▶ **Task statement**
In the entries below, find each line with the string "foldl" and copy it.

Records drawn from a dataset

theorem keeps_addMap {w₀ : Part → Prop} {r₀ : State} (s : State) (type b1 b2 b3 w4 : Nat) (hk : Keeps w₀ r₀ s)
    (w_store : w₀ .store := by first | assumption | exact trivial) :
    Keeps w₀ r₀ (addMap s type b1 b2 b3 w4) := by
  unfold addMap
  simp only [State.mk_build]
  repeat' (first
    | with_reducible assumption | with_reducible apply keeps_flushMap | with_reducible apply Keeps.upd | with_reducible rfl
    | with_reducible exact id | with_reducible exact Or.inl (by assumption) | with_reducible exact Or.inr rfl
    | with_reducible exact Or.inr ⟨rfl, rfl⟩ | with_reducible exact Or.inr ⟨rfl, rfl, rfl⟩
    | with_reducible exact Or.inr ⟨rfl, rfl, rfl, rfl⟩ | with_reducible exact length_map' | (exact fun _ h => h) | intro _
    | (show Ctx.canon _; assumption) | with_reducible apply Ctx.canon_ite | (show Mem.wf _ = true; assumption))

theorem keeps_modSpace {w₀ : Part → Prop} {r₀ : State} (s : State) (asn : Nat) (f : Space → Space) (hk : Keeps w₀ r₀ s)
    (w_pages : w₀ .pages := by first | assumption | exact trivial) :
    Keeps w₀ r₀ (modSpace s asn f) := by
  unfold modSpace
  simp only [State.mk_build]
  repeat' (first
    | with_reducible assumption | with_reducible apply Keeps.upd | with_reducible rfl | with_reducible exact id
    | with_reducible exact Or.inl (by assumption) | with_reducible exact Or.inr rfl | with_reducible exact Or.inr ⟨rfl, rfl⟩
    | with_reducible exact Or.inr ⟨rfl, rfl, rfl⟩ | with_reducible exact Or.inr ⟨rfl, rfl, rfl, rfl⟩
    | with_reducible exact length_map' | (exact fun _ h => h) | intro _ | (show Ctx.canon _; assumption)
    | with_reducible apply Ctx.canon_ite | (show Mem.wf _ = true; assumption) | with_reducible apply Keeps.ite | split)

theorem keeps_modPage {w₀ : Part → Prop} {r₀ : State} (s : State) (asn vpn : Nat) (f : Page → Page) (hk : Keeps w₀ r₀ s)
    (w_pages : w₀ .pages := by first | assumption | exact trivial) :
    Keeps w₀ r₀ (modPage s asn vpn f) := by
  unfold modPage
  repeat' (first
    | with_reducible assumption | with_reducible apply keeps_modSpace | with_reducible apply Keeps.upd | with_reducible rfl
    | with_reducible exact id | with_reducible exact Or.inl (by assumption) | with_reducible exact Or.inr rfl
    | with_reducible exact Or.inr ⟨rfl, rfl⟩ | with_reducible exact Or.inr ⟨rfl, rfl, rfl⟩
    | with_reducible exact Or.inr ⟨rfl, rfl, rfl, rfl⟩ | with_reducible exact length_map' | (exact fun _ h => h) | intro _
    | (show Ctx.canon _; assumption) | with_reducible apply Ctx.canon_ite | (show Mem.wf _ = true; assumption)
    | with_reducible apply Keeps.ite | split)

theorem keeps_modMc {w₀ : Part → Prop} {r₀ : State} (s : State) (stack : Nat) (f : Mc → Mc) (hk : Keeps w₀ r₀ s)
    (w_dies : w₀ .dies := by first | assumption | exact trivial) :
    Keeps w₀ r₀ (modMc s stack f) := by
  unfold modMc
  repeat' (first
    | with_reducible assumption | with_reducible apply keeps_modDie | with_reducible apply Keeps.upd | with_reducible rfl
    | with_reducible exact id | with_reducible exact Or.inl (by assumption) | with_reducible exact Or.inr rfl
    | with_reducible exact Or.inr ⟨rfl, rfl⟩ | with_reducible exact Or.inr ⟨rfl, rfl, rfl⟩
    | with_reducible exact Or.inr ⟨rfl, rfl, rfl, rfl⟩ | with_reducible exact length_modAt | (exact fun _ h => h) | intro _
    | (show Ctx.canon _; assumption) | with_reducible apply Ctx.canon_ite | (show Mem.wf _ = true; assumption))

theorem keeps_modChan {w₀ : Part → Prop} {r₀ : State} (s : State) (stack chan : Nat) (f : Chan → Chan) (hk : Keeps w₀ r₀ s)
    (w_dies : w₀ .dies := by first | assumption | exact trivial) :
    Keeps w₀ r₀ (modChan s stack chan f) := by
  unfold modChan
  repeat' (first
    | with_reducible assumption | with_reducible apply keeps_modMc | with_reducible apply Keeps.upd | with_reducible rfl
    | with_reducible exact id | with_reducible exact Or.inl (by assumption) | with_reducible exact Or.inr rfl
    | with_reducible exact Or.inr ⟨rfl, rfl⟩ | with_reducible exact Or.inr ⟨rfl, rfl, rfl⟩
    | with_reducible exact Or.inr ⟨rfl, rfl, rfl, rfl⟩ | with_reducible exact length_modAt | (exact fun _ h => h) | intro _
    | (show Ctx.canon _; assumption) | with_reducible apply Ctx.canon_ite | (show Mem.wf _ = true; assumption))

theorem keeps_correctedError {w₀ : Part → Prop} {r₀ : State} (s : State) (d mc chan row : Nat) (hk : Keeps w₀ r₀ s)
    (w_dies : w₀ .dies := by first | assumption | exact trivial) :
    Keeps w₀ r₀ (correctedError s d mc chan row) := by
  unfold correctedError
  dsimp only
  repeat' (first
    | with_reducible assumption | with_reducible apply keeps_modMc | with_reducible apply Keeps.upd | with_reducible rfl
    | with_reducible exact id | with_reducible exact Or.inl (by assumption) | with_reducible exact Or.inr rfl
    | with_reducible exact Or.inr ⟨rfl, rfl⟩ | with_reducible exact Or.inr ⟨rfl, rfl, rfl⟩
    | with_reducible exact Or.inr ⟨rfl, rfl, rfl, rfl⟩ | (exact fun _ h => h) | intro _ | (show Ctx.canon _; assumption)
    | with_reducible apply Ctx.canon_ite | (show Mem.wf _ = true; assumption) | with_reducible apply Keeps.ite | split)

theorem keeps_addPoison {w₀ : Part → Prop} {r₀ : State} (s : State) (lines : List Nat) (hk : Keeps w₀ r₀ s)
    (w_mem : w₀ .mem := by first | assumption | exact trivial) :
    Keeps w₀ r₀ (addPoison s lines) := by
  unfold addPoison
  simp only [State.mk_build]
  repeat' (first
    | with_reducible assumption | with_reducible apply Keeps.foldl | with_reducible apply Keeps.upd | with_reducible rfl
    | with_reducible exact id | with_reducible exact Or.inl (by assumption) | with_reducible exact Or.inr rfl
    | with_reducible exact Or.inr ⟨rfl, rfl⟩ | with_reducible exact Or.inr ⟨rfl, rfl, rfl⟩
    | with_reducible exact Or.inr ⟨rfl, rfl, rfl, rfl⟩ | (exact fun _ h => h) | intro _ | (show Ctx.canon _; assumption)
    | with_reducible apply Ctx.canon_ite | (show Mem.wf _ = true; assumption))

theorem keeps_uncorrectable {w₀ : Part → Prop} {r₀ : State} (s : State) (d mc chan line row : Nat) (hk : Keeps w₀ r₀ s)
    (w_dies : w₀ .dies := by first | assumption | exact trivial)
    (w_mem : w₀ .mem := by first | assumption | exact trivial) :
    Keeps w₀ r₀ (uncorrectable s d mc chan line row) := by
  unfold uncorrectable
  dsimp only
  repeat' (first
    | with_reducible assumption | with_reducible apply keeps_modMc | with_reducible apply keeps_addPoison
    | with_reducible apply Keeps.upd | with_reducible rfl | with_reducible exact id
    | with_reducible exact Or.inl (by assumption) | with_reducible exact Or.inr rfl | with_reducible exact Or.inr ⟨rfl, rfl⟩
    | with_reducible exact Or.inr ⟨rfl, rfl, rfl⟩ | with_reducible exact Or.inr ⟨rfl, rfl, rfl, rfl⟩ | (exact fun _ h => h)
    | intro _ | (show Ctx.canon _; assumption) | with_reducible apply Ctx.canon_ite | (show Mem.wf _ = true; assumption))

theorem keeps_meetCell {w₀ : Part → Prop} {r₀ : State} (s : State) (c : CellError) (hk : Keeps w₀ r₀ s)
    (w_dies : w₀ .dies := by first | assumption | exact trivial)
    (w_mem : w₀ .mem := by first | assumption | exact trivial) :
    Keeps w₀ r₀ (meetCell s c) := by
  unfold meetCell
  simp only [State.mk_build]
  repeat' (first
    | with_reducible assumption | with_reducible apply keeps_correctedError | with_reducible apply keeps_uncorrectable
    | with_reducible apply Keeps.upd | with_reducible rfl | with_reducible exact id
    | with_reducible exact Or.inl (by assumption) | with_reducible exact Or.inr rfl | with_reducible exact Or.inr ⟨rfl, rfl⟩
    | with_reducible exact Or.inr ⟨rfl, rfl, rfl⟩ | with_reducible exact Or.inr ⟨rfl, rfl, rfl, rfl⟩ | (exact fun _ h => h)
    | intro _ | (show Ctx.canon _; assumption) | with_reducible apply Ctx.canon_ite | (show Mem.wf _ = true; assumption)
    | with_reducible apply Keeps.ite | split)

theorem keeps_meetCells {w₀ : Part → Prop} {r₀ : State} (s : State) (pa n : Nat) (hk : Keeps w₀ r₀ s)
    (w_dies : w₀ .dies := by first | assumption | exact trivial)
    (w_mem : w₀ .mem := by first | assumption | exact trivial) :
    Keeps w₀ r₀ (meetCells s pa n) := by
  unfold meetCells
  repeat' (first
    | with_reducible assumption | with_reducible apply keeps_meetCell | with_reducible apply Keeps.foldl | intro _)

▶ **Solution to this exercise**
    | with_reducible assumption | with_reducible apply Keeps.foldl | with_reducible apply Keeps.upd | with_reducible rfl
    | with_reducible assumption | with_reducible apply keeps_meetCell | with_reducible apply Keeps.foldl | intro _)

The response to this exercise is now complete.